### Instructions to follow
Retype the whole listing exactly.

[Opening Entries supplied section]

-- ==== Sys2Proof/Machine/Pins.lean ====
section
/-!
DEFINITION. What a slice pin drives: the row of R174 that applies, the roles of the personalities (07 R172, R176, R185; 08 R201), and a
sawyer's pins (09 R234). Where a personality sends bits whose levels it forms itself, the pin carries `signal`.
-/

namespace Sys2Proof.Machine

/-- The pull of pin k of a slice (PSL_Sn_PAD.PULL). -/
def State.padPull (s : State) (n k : Nat) : Nat := bits (s.rd (F.PSL_Sn_PAD_PULL n)) (2 * k) 2
def State.released (s : State) (n k : Nat) : PinDrive := .highZ (s.padPull n k)

/-- A SAFE code of PSL_Sn_CFG (R200) or of a GROVE section (R234) on pin k. -/
def State.safeDrive (s : State) (n k code : Nat) : PinDrive :=
  match code with
  | 1 => .level false
  | 2 => .level true
  | 3 => .highZ 1
  | _ => s.released n k

/-- The sawyer and the group pin that a slice pin is given to (R232). -/
def State.sawOf (s : State) (n k : Nat) : Option (Nat × Nat) :=
  s.saws.findSome? (fun p =>
    if p.2.used then ((List.range 16).find? (fun j => p.2.pins.getD j 0xFFFF == 4 * n + k)).map (fun j => (p.1, j)) else none)

/-- What the personality gives pin k while it runs (R176): UART TXD, DE and, in half duplex, RE_N; SPI master SCLK, MOSI and CS_N; SPI
slave MISO; I²C SCL and SDA; SSI CLK and CLK_DE; the pulse generator's OUT and B; CAN TXD and STB. Other pins are inputs or free. -/
def State.persPin (s : State) (n k : Nat) : PinDrive :=
  let sending := (s.slice n).sending
  let pol := s.on (F.PSL_PULSE_P0_POL n)
  let c := s.rd (F.PSL_Sn_CFG_LINK n)
  match s.pers n, k with
  | 1, 0 => if sending then .signal else .level true
  | 1, 2 => .level sending
  | 1, 3 => if s.par n (F.PSL_UART_P0_DUPLEX n) = 2 then .level sending else s.released n k
  | 2, 0 => if sending then .signal else .level (s.par n (F.PSL_SPI_P0_CPOL n) != 0)
  | 2, 1 => .signal
  | 2, 3 => .level (sending == (s.par n (F.PSL_SPI_P0_CSPOL n) != 0))
  | 3, 2 => .signal
  | 4, 0 => if sending then .signal else s.released n k
  | 4, 1 => if sending then .signal else s.released n k
  | 5, 0 => .signal
  | 5, 2 => .signal
  | 7, 0 => .level (s.pulseActive n == pol)
  | 7, 1 =>
    if s.on (F.PSL_PULSE_P0_BMODE n) || s.rd (F.PSL_PULSE_P0_MODE n) == 2 then .level (s.slice n).dir
    else .level (s.pulseComplement n == pol)
  | 10, 0 => if (s.canSt c).attempt.isSome && !(s.canListens c) then .signal else .level true
  | 10, 2 => .level (!(s.on (F.CAN_Cc_CTL_EN c)))
  | _, _ => s.released n k

/-- The hub's own rule for its pins, where it applies (R282, R397): none where the hub drives them. -/
def State.ownRule (s : State) (n k : Nat) (safe : PinDrive) : Option PinDrive :=
  if s.role = roleFenced then
    some (match s.slc.fencePins with
      | some (driven, level) => if bit driven (4 * n + k) then .level (bit level (4 * n + k)) else s.released n k
      | none => s.released n k)
  else if s.standby then some (s.released n k)
  else if s.pinQuar then some safe
  else none

/-- The power slice of the unit that a pin belongs to. -/
def State.pinPower (s : State) (n k : Nat) : Nat :=
  if s.pers n = 9 || !(bit (s.rd (F.PSL_Sn_CFG_PINS n)) k) then (s.sawOf n k).elim (slicePower n) (fun m => sawPower m.1)
  else if s.pers n = 10 then canPower (s.rd (F.PSL_Sn_CFG_LINK n))
  else slicePower n

/-- What a pin keeps while its power slice is not in RUN (R428). -/
def State.asleepPin (s : State) (n k : Nat) : Option PinDrive :=
  if s.powered (s.pinPower n k) then none else s.pwr.pins.get? (4 * n + k)

/-- A pin given to a sawyer (R234). -/
def State.sawDrive (s : State) (n k m j : Nat) : PinDrive :=
  match s.ownRule n k (s.safeDrive n k (bits (s.saw m).safe (2 * j) 2)) with
  | some d => d
  | none =>
    (s.asleepPin n k).getD
      (if s.sawDir m j then .level (bit (s.saw m).out j)
       else if bits (s.saw m).safe (2 * j) 2 = 3 then .highZ 1
       else s.released n k)

/-- What pin k of a slice drives (R174); in STANDBY every pin of the main die is high-impedance (R437), as are
the pads of a bank whose supply is outside its window (R463). -/
def State.slicePin (s : State) (n k : Nat) : PinDrive :=
  if s.pwr.standby || s.padsOff n || !s.almInForce || !(bit s.ported n) then .highZ 0
  else if s.pers n = 9 || !(bit (s.rd (F.PSL_Sn_CFG_PINS n)) k) then
    match s.sawOf n k with
    | some (m, j) => s.sawDrive n k m j
    | none => s.released n k
  else
    let safe := s.safeDrive n k (bits (s.rd (F.PSL_Sn_CFG_SAFE n)) (2 * k) 2)
    match s.ownRule n k safe with
    | some d => d
    | none => (s.asleepPin n k).getD (if s.on (F.PSL_Sn_CTL_EN n) then s.persPin n k else safe)

/-- The pins that a fenced hub holds, and their levels (R397). The level of a bit being sent is a free value. -/
def State.heldPins (s : State) : Nat × Nat :=
  (packBits 192 (fun i => match s.slicePin (i / 4) (i % 4) with
    | .highZ _ => false
    | _ => true),
   packBits 192 (fun i => match s.slicePin (i / 4) (i % 4) with
    | .level v => v
    | .signal => bit s.free i
    | .highZ _ => false))

end Sys2Proof.Machine
end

[Closing Entries supplied section]

### Completed exercise
-- ==== Sys2Proof/Machine/Pins.lean ====
section
/-!
DEFINITION. What a slice pin drives: the row of R174 that applies, the roles of the personalities (07 R172, R176, R185; 08 R201), and a
sawyer's pins (09 R234). Where a personality sends bits whose levels it forms itself, the pin carries `signal`.
-/

namespace Sys2Proof.Machine

/-- The pull of pin k of a slice (PSL_Sn_PAD.PULL). -/
def State.padPull (s : State) (n k : Nat) : Nat := bits (s.rd (F.PSL_Sn_PAD_PULL n)) (2 * k) 2
def State.released (s : State) (n k : Nat) : PinDrive := .highZ (s.padPull n k)

/-- A SAFE code of PSL_Sn_CFG (R200) or of a GROVE section (R234) on pin k. -/
def State.safeDrive (s : State) (n k code : Nat) : PinDrive :=
  match code with
  | 1 => .level false
  | 2 => .level true
  | 3 => .highZ 1
  | _ => s.released n k

/-- The sawyer and the group pin that a slice pin is given to (R232). -/
def State.sawOf (s : State) (n k : Nat) : Option (Nat × Nat) :=
  s.saws.findSome? (fun p =>
    if p.2.used then ((List.range 16).find? (fun j => p.2.pins.getD j 0xFFFF == 4 * n + k)).map (fun j => (p.1, j)) else none)

/-- What the personality gives pin k while it runs (R176): UART TXD, DE and, in half duplex, RE_N; SPI master SCLK, MOSI and CS_N; SPI
slave MISO; I²C SCL and SDA; SSI CLK and CLK_DE; the pulse generator's OUT and B; CAN TXD and STB. Other pins are inputs or free. -/
def State.persPin (s : State) (n k : Nat) : PinDrive :=
  let sending := (s.slice n).sending
  let pol := s.on (F.PSL_PULSE_P0_POL n)
  let c := s.rd (F.PSL_Sn_CFG_LINK n)
  match s.pers n, k with
  | 1, 0 => if sending then .signal else .level true
  | 1, 2 => .level sending
  | 1, 3 => if s.par n (F.PSL_UART_P0_DUPLEX n) = 2 then .level sending else s.released n k
  | 2, 0 => if sending then .signal else .level (s.par n (F.PSL_SPI_P0_CPOL n) != 0)
  | 2, 1 => .signal
  | 2, 3 => .level (sending == (s.par n (F.PSL_SPI_P0_CSPOL n) != 0))
  | 3, 2 => .signal
  | 4, 0 => if sending then .signal else s.released n k
  | 4, 1 => if sending then .signal else s.released n k
  | 5, 0 => .signal
  | 5, 2 => .signal
  | 7, 0 => .level (s.pulseActive n == pol)
  | 7, 1 =>
    if s.on (F.PSL_PULSE_P0_BMODE n) || s.rd (F.PSL_PULSE_P0_MODE n) == 2 then .level (s.slice n).dir
    else .level (s.pulseComplement n == pol)
  | 10, 0 => if (s.canSt c).attempt.isSome && !(s.canListens c) then .signal else .level true
  | 10, 2 => .level (!(s.on (F.CAN_Cc_CTL_EN c)))
  | _, _ => s.released n k

/-- The hub's own rule for its pins, where it applies (R282, R397): none where the hub drives them. -/
def State.ownRule (s : State) (n k : Nat) (safe : PinDrive) : Option PinDrive :=
  if s.role = roleFenced then
    some (match s.slc.fencePins with
      | some (driven, level) => if bit driven (4 * n + k) then .level (bit level (4 * n + k)) else s.released n k
      | none => s.released n k)
  else if s.standby then some (s.released n k)
  else if s.pinQuar then some safe
  else none

/-- The power slice of the unit that a pin belongs to. -/
def State.pinPower (s : State) (n k : Nat) : Nat :=
  if s.pers n = 9 || !(bit (s.rd (F.PSL_Sn_CFG_PINS n)) k) then (s.sawOf n k).elim (slicePower n) (fun m => sawPower m.1)
  else if s.pers n = 10 then canPower (s.rd (F.PSL_Sn_CFG_LINK n))
  else slicePower n

/-- What a pin keeps while its power slice is not in RUN (R428). -/
def State.asleepPin (s : State) (n k : Nat) : Option PinDrive :=
  if s.powered (s.pinPower n k) then none else s.pwr.pins.get? (4 * n + k)

/-- A pin given to a sawyer (R234). -/
def State.sawDrive (s : State) (n k m j : Nat) : PinDrive :=
  match s.ownRule n k (s.safeDrive n k (bits (s.saw m).safe (2 * j) 2)) with
  | some d => d
  | none =>
    (s.asleepPin n k).getD
      (if s.sawDir m j then .level (bit (s.saw m).out j)
       else if bits (s.saw m).safe (2 * j) 2 = 3 then .highZ 1
       else s.released n k)

/-- What pin k of a slice drives (R174); in STANDBY every pin of the main die is high-impedance (R437), as are
the pads of a bank whose supply is outside its window (R463). -/
def State.slicePin (s : State) (n k : Nat) : PinDrive :=
  if s.pwr.standby || s.padsOff n || !s.almInForce || !(bit s.ported n) then .highZ 0
  else if s.pers n = 9 || !(bit (s.rd (F.PSL_Sn_CFG_PINS n)) k) then
    match s.sawOf n k with
    | some (m, j) => s.sawDrive n k m j
    | none => s.released n k
  else
    let safe := s.safeDrive n k (bits (s.rd (F.PSL_Sn_CFG_SAFE n)) (2 * k) 2)
    match s.ownRule n k safe with
    | some d => d
    | none => (s.asleepPin n k).getD (if s.on (F.PSL_Sn_CTL_EN n) then s.persPin n k else safe)

/-- The pins that a fenced hub holds, and their levels (R397). The level of a bit being sent is a free value. -/
def State.heldPins (s : State) : Nat × Nat :=
  (packBits 192 (fun i => match s.slicePin (i / 4) (i % 4) with
    | .highZ _ => false
    | _ => true),
   packBits 192 (fun i => match s.slicePin (i / 4) (i % 4) with
    | .level v => v
    | .signal => bit s.free i
    | .highZ _ => false))

end Sys2Proof.Machine
end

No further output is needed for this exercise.